Look below for the line containing "unfold State.slowAbandon; repeat'"; from there through the line containing "Held q (s.chooseSlice) := by", both lines included, please set down each line exactly and nothing else.
"""
-- ==== Sys2Proof/Laws/HeldPump.lean ====
section
/-! SUPPORT. What the operations keep (`Held`): the Pump, the profiles and the trackers. -/
namespace Sys2Proof.Machine
open Sys2Proof
set_option linter.unusedSimpArgs false

theorem State.pumpStart_held {q} {s : State} (h : Held q s) :
    Held q (s.pumpStart) := by
  unfold State.pumpStart; repeat' first | with_reducible assumption | with_reducible apply State.settleTo_held | with_reducible apply State.advanceTo_held | simp only [held_mk, held_fold]

theorem State.applyOut_held {q} {s : State} {a : SMap (Option Word)} (h : Held q s) :
    Held q (s.applyOut a) := by
  induction a generalizing s with
  | nil => exact h
  | cons e r ih =>
    obtain ⟨i, _ | w⟩ := e
    · exact ih h
    · exact ih (State.setSramW_held h)

theorem State.overrunAtE4_held {q} {s : State} (h : Held q s) :
    Held q (s.overrunAtE4) := by
  unfold State.overrunAtE4; repeat' first | with_reducible assumption | with_reducible apply State.irq_held | with_reducible apply State.incSat_held | with_reducible apply State.enterSafe_held | with_reducible apply held_ite | simp only [held_mk, held_fold]

theorem State.outCommit_held {q} {s : State} (h : Held q s) :
    Held q (s.outCommit) := by
  unfold State.outCommit; repeat' first | with_reducible assumption | with_reducible apply State.settleTo_held | with_reducible apply State.applyOut_held | with_reducible apply State.overrunAtE4_held | with_reducible apply held_ite | simp only [held_mk, held_fold]

theorem State.sliceBegin_held {q} {s : State} {j : Nat} (h : Held q s) :
    Held q (s.sliceBegin j) := by
  unfold State.sliceBegin; repeat' first | with_reducible assumption | with_reducible apply State.settleTo_held | with_reducible apply State.advanceTo_held | with_reducible apply State.setF_held | simp only [held_mk, held_fold]

theorem State.finRecord_held {q} {s : State} (h : Held q s) :
    Held q (s.finRecord) := by
  unfold State.finRecord; repeat' first | with_reducible assumption | with_reducible apply State.modR_held | with_reducible apply State.setR_held | with_reducible apply State.logE_held | with_reducible apply held_ite

theorem State.slowAbandon_held {q} {s : State} (h : Held q s) :
    Held q (s.slowAbandon) := by
  unfold State.slowAbandon; repeat' first | with_reducible assumption | with_reducible apply State.irqLog_held | with_reducible apply State.incSat_held | with_reducible apply held_ite

theorem State.markExecuted_held {q} {s : State} (h : Held q s) :
    Held q (s.markExecuted) := by
  unfold State.markExecuted; repeat' first | intro _ | with_reducible assumption | with_reducible apply State.modChan_held | with_reducible apply held_ite | with_reducible apply held_foldl

theorem State.pumpEndPeriod_held {q} {s : State} (h : Held q s) :
    Held q (s.pumpEndPeriod) := by
  unfold State.pumpEndPeriod; repeat' first | with_reducible assumption | with_reducible apply State.settleTo_held | with_reducible apply State.setR_held | with_reducible apply State.finRecord_held | with_reducible apply State.slowAbandon_held | with_reducible apply State.markExecuted_held | with_reducible apply held_ite | simp only [held_mk, held_fold]

theorem State.chooseSlice_held {q} {s : State} (h : Held q s) :
    Held q (s.chooseSlice) := by
  unfold State.chooseSlice; repeat' first | with_reducible assumption | with_reducible apply State.setF_held | with_reducible apply held_ite | simp only [held_mk, held_fold]

theorem State.profRegsReset_held {q} {s : State} {n : Nat} (h : Held q s) :
    Held q (s.profRegsReset n) := by
  unfold State.profRegsReset; repeat' first | with_reducible assumption | simp only [held_mk, held_fold] | apply heldOf_filterRegs

theorem State.pfCreateOp_held {q} {s : State} {slot : Option Nat} (h : Held q s) :
    Held q (s.pfCreateOp slot) := by
  unfold State.pfCreateOp; repeat' first | with_reducible assumption | with_reducible apply State.refuse_held | with_reducible apply State.setR_held | with_reducible apply State.setProf_held | with_reducible apply State.profRegsReset_held | simp only [held_mk, held_fold] | split

theorem State.onProf_held {q} {s : State} {f : State → Nat → State} (h : Held q s) (hf : ∀ y0 y1, Held q y0 → Held q (f y0 y1)) :
    Held q (s.onProf f) := by
  unfold State.onProf; repeat' first | intro _ | with_reducible assumption | with_reducible apply State.through_held | apply_assumption

theorem State.pfDestroyOp_held {q} {s : State} (h : Held q s) :
    Held q (s.pfDestroyOp) := by
  unfold State.pfDestroyOp; repeat' first | intro _ | with_reducible assumption | with_reducible apply State.onProf_held | with_reducible apply State.setProf_held | with_reducible apply State.refuse_held | with_reducible apply held_ite

theorem State.profQueue_held {q} {s : State} {n c : Nat} (h : Held q s) :
    Held q (s.profQueue n c) := by
  unfold State.profQueue; repeat' first | with_reducible assumption | with_reducible apply State.setProf_held

theorem State.pfHoldOp_held {q} {s : State} (h : Held q s) :
    Held q (s.pfHoldOp) := by
  unfold State.pfHoldOp; repeat' first | intro _ | with_reducible assumption | with_reducible apply State.onProf_held | with_reducible apply State.refuse_held | with_reducible apply State.profQueue_held | with_reducible apply held_ite

theorem State.pfReleaseOp_held {q} {s : State} (h : Held q s) :
    Held q (s.pfReleaseOp) := by
  unfold State.pfReleaseOp; repeat' first | intro _ | with_reducible assumption | with_reducible apply State.onProf_held | with_reducible apply State.profQueue_held

theorem State.fstopPend_held {q} {s : State} {n : Nat} (h : Held q s) :
    Held q (s.fstopPend n) := by
  unfold State.fstopPend; repeat' first | with_reducible assumption | with_reducible apply State.setProf_held

theorem State.pfFstopOp_held {q} {s : State} (h : Held q s) :
    Held q (s.pfFstopOp) := by
  unfold State.pfFstopOp; repeat' first | intro _ | with_reducible assumption | with_reducible apply State.onProf_held | with_reducible apply State.fstopPend_held

theorem State.fsAllOp_held {q} {s : State} (h : Held q s) :
    Held q (s.fsAllOp) := by
  unfold State.fsAllOp; repeat' first | intro _ | with_reducible assumption | with_reducible apply State.fstopPend_held | with_reducible apply held_ite | with_reducible apply held_foldl

theorem State.pfResumeOp_held {q} {s : State} (h : Held q s) :
    Held q (s.pfResumeOp) := by
  unfold State.pfResumeOp; repeat' first | intro _ | with_reducible assumption | with_reducible apply State.onProf_held | with_reducible apply State.profQueue_held

theorem State.pfSetOp_held {q} {s : State} (h : Held q s) :
    Held q (s.pfSetOp) := by
  unfold State.pfSetOp; repeat' first | intro _ | with_reducible assumption | with_reducible apply State.onProf_held | with_reducible apply State.profQueue_held | with_reducible apply State.refuse_held | with_reducible apply held_ite

theorem State.pfCmdOp_held {q} {s : State} {data : Word} (h : Held q s) :
    Held q (s.pfCmdOp data) := by
  unfold State.pfCmdOp; repeat' first | with_reducible assumption | with_reducible apply State.pfCreateOp_held | with_reducible apply State.pfDestroyOp_held | with_reducible apply State.pfHoldOp_held | with_reducible apply State.pfReleaseOp_held | with_reducible apply State.pfFstopOp_held | with_reducible apply State.pfResumeOp_held | with_reducible apply State.pfSetOp_held | with_reducible apply State.refuse_held | split

theorem State.commitLimit_held {q} {s : State} {a : Nat} (h : Held q s) :
    Held q (s.commitLimit a).1 := by
  unfold State.commitLimit; repeat' first | with_reducible assumption | with_reducible apply State.setR_held | with_reducible apply State.refuse_held | with_reducible apply held_ite_fst | simp only [held_mk, held_fold] | split

theorem State.commitTarget_held {q} {s : State} {n : Nat} (h : Held q s) :
    Held q (s.commitTarget n).1 := by
  unfold State.commitTarget; repeat' first | with_reducible assumption | with_reducible apply State.irqIf_held | with_reducible apply State.setProf_held | with_reducible apply State.setR_held | simp only [held_mk, held_fold] | split

theorem State.commitSlot_held {q} {s : State} {n : Nat} (h : Held q s) :
    Held q (s.commitSlot n) := by
  unfold State.commitSlot; repeat' first | with_reducible assumption | with_reducible apply State.commitTarget_held | with_reducible apply State.commitLimit_held | with_reducible apply State.setProf_held

theorem State.commitProf_held {q} {s : State} (h : Held q s) :
    Held q (s.commitProf) := by
  unfold State.commitProf; repeat' first | intro _ | with_reducible assumption | with_reducible apply State.setF_held | with_reducible apply State.commitSlot_held | with_reducible apply held_ite | with_reducible apply held_foldl

theorem State.replan_held {q} {s : State} {n : Nat} (h : Held q s) :
    Held q (s.replan n) := by
  unfold State.replan; repeat' first | with_reducible assumption | with_reducible apply State.blockEv_held | with_reducible apply State.setProf_held

theorem State.setYva_held {q} {s : State} {n : Nat} {y v a : Word} (h : Held q s) :
    Held q (s.setYva n y v a) := by
  unfold State.setYva; repeat' first | with_reducible assumption | with_reducible apply State.setR_held

theorem State.freeNear_held {q} {s : State} {ideal : Int} (h : Held q s) :
    Held q (s.freeNear ideal).2 := by
  unfold State.freeNear; repeat' first | with_reducible assumption | with_reducible apply State.takeFree_held | with_reducible apply held_ite_snd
"""
> [Result of this task]
  unfold State.slowAbandon; repeat' first | with_reducible assumption | with_reducible apply State.irqLog_held | with_reducible apply State.incSat_held | with_reducible apply held_ite

theorem State.markExecuted_held {q} {s : State} (h : Held q s) :
    Held q (s.markExecuted) := by
  unfold State.markExecuted; repeat' first | intro _ | with_reducible assumption | with_reducible apply State.modChan_held | with_reducible apply held_ite | with_reducible apply held_foldl

theorem State.pumpEndPeriod_held {q} {s : State} (h : Held q s) :
    Held q (s.pumpEndPeriod) := by
  unfold State.pumpEndPeriod; repeat' first | with_reducible assumption | with_reducible apply State.settleTo_held | with_reducible apply State.setR_held | with_reducible apply State.finRecord_held | with_reducible apply State.slowAbandon_held | with_reducible apply State.markExecuted_held | with_reducible apply held_ite | simp only [held_mk, held_fold]

theorem State.chooseSlice_held {q} {s : State} (h : Held q s) :
    Held q (s.chooseSlice) := by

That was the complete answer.